*Activity:* Scan each line of the records for the word "minN" and extract the ones that have it.

*Input:*
*****
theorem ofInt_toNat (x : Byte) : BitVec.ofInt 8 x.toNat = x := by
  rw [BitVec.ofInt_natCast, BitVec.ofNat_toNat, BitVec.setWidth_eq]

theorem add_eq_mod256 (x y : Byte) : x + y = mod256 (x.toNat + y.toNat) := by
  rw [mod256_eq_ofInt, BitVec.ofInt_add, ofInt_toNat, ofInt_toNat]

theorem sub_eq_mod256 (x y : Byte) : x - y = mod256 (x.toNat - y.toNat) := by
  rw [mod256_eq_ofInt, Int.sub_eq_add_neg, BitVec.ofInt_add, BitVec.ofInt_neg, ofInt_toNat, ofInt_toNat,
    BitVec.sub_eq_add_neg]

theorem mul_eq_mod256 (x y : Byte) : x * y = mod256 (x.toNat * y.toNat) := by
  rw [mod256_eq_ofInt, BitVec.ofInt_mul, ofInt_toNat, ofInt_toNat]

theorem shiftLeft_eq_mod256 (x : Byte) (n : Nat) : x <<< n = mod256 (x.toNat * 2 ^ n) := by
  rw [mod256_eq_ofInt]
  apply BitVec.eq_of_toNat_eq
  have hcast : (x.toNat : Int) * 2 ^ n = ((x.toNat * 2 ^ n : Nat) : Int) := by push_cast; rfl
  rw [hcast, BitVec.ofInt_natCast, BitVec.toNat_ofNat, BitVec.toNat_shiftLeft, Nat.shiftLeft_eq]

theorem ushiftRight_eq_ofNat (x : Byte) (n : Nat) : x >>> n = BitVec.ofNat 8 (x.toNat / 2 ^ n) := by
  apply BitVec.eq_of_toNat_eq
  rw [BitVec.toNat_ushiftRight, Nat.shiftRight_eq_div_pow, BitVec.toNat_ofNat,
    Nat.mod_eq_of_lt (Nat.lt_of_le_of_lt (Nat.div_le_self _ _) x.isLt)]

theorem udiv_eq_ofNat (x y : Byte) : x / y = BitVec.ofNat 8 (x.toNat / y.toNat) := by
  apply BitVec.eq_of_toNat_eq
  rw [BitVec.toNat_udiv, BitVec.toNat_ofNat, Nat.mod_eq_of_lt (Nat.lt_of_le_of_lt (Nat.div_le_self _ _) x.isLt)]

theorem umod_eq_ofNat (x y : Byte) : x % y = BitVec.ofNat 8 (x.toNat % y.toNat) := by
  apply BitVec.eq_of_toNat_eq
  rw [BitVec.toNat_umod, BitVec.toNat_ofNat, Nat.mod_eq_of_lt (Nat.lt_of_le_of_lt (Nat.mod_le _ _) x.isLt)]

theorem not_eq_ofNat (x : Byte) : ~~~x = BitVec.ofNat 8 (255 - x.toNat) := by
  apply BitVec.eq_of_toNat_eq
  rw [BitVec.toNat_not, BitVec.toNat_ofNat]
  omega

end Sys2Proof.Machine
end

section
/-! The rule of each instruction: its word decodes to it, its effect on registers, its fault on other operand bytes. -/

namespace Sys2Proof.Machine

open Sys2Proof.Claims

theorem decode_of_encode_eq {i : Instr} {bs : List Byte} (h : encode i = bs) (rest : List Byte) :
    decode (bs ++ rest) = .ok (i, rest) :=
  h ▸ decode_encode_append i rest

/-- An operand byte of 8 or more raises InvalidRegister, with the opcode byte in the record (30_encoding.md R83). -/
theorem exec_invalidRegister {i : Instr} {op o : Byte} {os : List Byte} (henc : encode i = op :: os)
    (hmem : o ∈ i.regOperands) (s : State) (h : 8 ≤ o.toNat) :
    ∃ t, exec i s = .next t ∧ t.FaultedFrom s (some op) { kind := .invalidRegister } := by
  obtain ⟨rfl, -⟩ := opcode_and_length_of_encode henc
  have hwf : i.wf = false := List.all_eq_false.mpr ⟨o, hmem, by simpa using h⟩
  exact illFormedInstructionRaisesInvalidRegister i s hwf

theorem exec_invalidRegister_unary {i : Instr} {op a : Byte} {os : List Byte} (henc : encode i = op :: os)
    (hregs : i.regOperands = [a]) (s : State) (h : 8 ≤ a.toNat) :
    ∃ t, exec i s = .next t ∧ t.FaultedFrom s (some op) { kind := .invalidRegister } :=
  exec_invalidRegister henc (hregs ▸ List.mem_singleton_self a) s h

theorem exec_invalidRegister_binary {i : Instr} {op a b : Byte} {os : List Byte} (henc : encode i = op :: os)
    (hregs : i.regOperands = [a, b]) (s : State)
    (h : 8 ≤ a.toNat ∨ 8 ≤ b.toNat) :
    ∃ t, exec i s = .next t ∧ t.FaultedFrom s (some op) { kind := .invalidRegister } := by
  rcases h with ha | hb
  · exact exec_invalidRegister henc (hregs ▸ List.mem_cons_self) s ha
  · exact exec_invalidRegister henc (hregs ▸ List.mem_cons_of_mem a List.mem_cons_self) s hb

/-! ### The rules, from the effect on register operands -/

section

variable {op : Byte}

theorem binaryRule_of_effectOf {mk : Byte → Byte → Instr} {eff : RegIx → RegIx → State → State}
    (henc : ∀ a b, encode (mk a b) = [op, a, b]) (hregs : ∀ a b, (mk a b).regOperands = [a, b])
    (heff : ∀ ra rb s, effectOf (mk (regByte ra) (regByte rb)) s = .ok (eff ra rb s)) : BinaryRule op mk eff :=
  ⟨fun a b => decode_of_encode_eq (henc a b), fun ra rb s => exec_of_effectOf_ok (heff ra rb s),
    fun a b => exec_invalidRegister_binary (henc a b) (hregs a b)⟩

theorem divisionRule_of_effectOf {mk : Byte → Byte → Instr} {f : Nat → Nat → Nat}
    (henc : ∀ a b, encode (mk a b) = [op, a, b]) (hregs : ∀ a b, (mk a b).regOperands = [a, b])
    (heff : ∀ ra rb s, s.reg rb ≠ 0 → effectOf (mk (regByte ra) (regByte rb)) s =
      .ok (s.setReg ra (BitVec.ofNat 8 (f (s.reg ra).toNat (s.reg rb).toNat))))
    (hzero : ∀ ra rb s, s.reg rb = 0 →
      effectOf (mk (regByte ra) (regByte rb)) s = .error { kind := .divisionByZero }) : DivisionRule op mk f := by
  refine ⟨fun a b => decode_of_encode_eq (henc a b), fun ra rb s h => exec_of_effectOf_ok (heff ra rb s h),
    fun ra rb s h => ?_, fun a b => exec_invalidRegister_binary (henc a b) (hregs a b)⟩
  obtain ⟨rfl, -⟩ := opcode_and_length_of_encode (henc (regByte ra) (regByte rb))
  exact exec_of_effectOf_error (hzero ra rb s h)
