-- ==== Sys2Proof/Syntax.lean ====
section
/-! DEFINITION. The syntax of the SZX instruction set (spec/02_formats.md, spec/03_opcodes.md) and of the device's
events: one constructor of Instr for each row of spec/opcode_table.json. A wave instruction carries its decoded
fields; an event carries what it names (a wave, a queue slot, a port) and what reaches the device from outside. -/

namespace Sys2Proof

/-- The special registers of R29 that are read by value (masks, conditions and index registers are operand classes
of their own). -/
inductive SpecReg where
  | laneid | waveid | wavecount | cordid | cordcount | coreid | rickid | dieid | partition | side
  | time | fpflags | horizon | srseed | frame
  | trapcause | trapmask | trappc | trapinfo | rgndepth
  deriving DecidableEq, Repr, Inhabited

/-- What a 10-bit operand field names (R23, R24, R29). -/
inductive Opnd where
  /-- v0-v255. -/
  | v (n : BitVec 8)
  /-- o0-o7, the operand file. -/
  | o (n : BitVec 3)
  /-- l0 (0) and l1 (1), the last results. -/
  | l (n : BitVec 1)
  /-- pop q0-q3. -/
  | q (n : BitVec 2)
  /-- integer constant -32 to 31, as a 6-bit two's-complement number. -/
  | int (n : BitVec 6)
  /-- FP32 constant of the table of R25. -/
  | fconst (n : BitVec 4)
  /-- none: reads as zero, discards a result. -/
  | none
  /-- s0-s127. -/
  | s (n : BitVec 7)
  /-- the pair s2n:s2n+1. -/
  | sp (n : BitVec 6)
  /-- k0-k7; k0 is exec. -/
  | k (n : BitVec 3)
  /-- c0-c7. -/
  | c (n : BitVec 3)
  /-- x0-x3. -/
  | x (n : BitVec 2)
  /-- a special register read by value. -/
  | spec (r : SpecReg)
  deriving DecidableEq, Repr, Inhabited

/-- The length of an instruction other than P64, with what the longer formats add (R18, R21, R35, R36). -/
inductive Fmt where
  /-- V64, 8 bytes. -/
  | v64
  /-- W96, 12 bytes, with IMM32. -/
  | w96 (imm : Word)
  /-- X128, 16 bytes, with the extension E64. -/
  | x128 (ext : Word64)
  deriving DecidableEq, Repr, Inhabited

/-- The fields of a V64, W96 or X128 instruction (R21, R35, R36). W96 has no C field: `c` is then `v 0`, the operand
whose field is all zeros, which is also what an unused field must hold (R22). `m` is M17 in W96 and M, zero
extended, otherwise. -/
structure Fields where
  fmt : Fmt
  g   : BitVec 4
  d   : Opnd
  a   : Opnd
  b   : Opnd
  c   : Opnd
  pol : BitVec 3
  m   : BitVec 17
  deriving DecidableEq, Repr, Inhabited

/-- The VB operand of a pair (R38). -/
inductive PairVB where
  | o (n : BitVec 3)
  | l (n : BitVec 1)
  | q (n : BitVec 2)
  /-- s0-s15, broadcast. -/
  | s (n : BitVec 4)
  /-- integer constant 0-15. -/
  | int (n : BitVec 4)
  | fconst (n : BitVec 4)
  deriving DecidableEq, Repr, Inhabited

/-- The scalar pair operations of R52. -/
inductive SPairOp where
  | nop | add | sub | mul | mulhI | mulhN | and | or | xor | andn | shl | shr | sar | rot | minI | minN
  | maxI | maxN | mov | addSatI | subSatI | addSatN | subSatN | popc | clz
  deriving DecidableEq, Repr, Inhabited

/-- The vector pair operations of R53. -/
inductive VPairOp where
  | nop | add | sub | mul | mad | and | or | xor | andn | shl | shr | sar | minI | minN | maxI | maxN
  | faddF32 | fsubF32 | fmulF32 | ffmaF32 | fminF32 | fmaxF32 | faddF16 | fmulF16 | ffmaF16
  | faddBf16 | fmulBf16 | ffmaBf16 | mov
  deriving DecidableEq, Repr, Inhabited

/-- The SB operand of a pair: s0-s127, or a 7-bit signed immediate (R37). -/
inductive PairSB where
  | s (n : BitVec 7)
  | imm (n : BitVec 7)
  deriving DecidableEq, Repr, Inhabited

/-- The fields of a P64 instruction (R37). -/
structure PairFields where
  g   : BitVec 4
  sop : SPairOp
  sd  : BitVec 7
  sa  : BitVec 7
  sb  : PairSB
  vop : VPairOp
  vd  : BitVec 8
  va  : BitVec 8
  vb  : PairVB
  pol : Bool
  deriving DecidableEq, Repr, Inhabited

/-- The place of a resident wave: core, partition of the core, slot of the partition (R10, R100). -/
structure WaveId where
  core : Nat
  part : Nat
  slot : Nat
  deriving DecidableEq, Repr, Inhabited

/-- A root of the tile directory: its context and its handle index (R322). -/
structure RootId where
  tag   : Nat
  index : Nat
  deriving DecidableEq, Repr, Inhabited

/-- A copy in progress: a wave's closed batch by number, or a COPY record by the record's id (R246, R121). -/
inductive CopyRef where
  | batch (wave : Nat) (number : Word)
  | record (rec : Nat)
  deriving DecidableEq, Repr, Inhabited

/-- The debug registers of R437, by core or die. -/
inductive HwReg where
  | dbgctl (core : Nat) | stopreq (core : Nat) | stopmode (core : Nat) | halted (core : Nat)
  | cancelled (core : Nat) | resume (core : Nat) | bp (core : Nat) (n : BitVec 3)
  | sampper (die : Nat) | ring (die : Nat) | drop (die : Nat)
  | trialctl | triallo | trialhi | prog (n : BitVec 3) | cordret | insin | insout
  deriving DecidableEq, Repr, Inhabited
*****
*Output below:*
  | nop | add | sub | mul | mulhI | mulhN | and | or | xor | andn | shl | shr | sar | rot | minI | minN
  | nop | add | sub | mul | mad | and | or | xor | andn | shl | shr | sar | minI | minN | maxI | maxN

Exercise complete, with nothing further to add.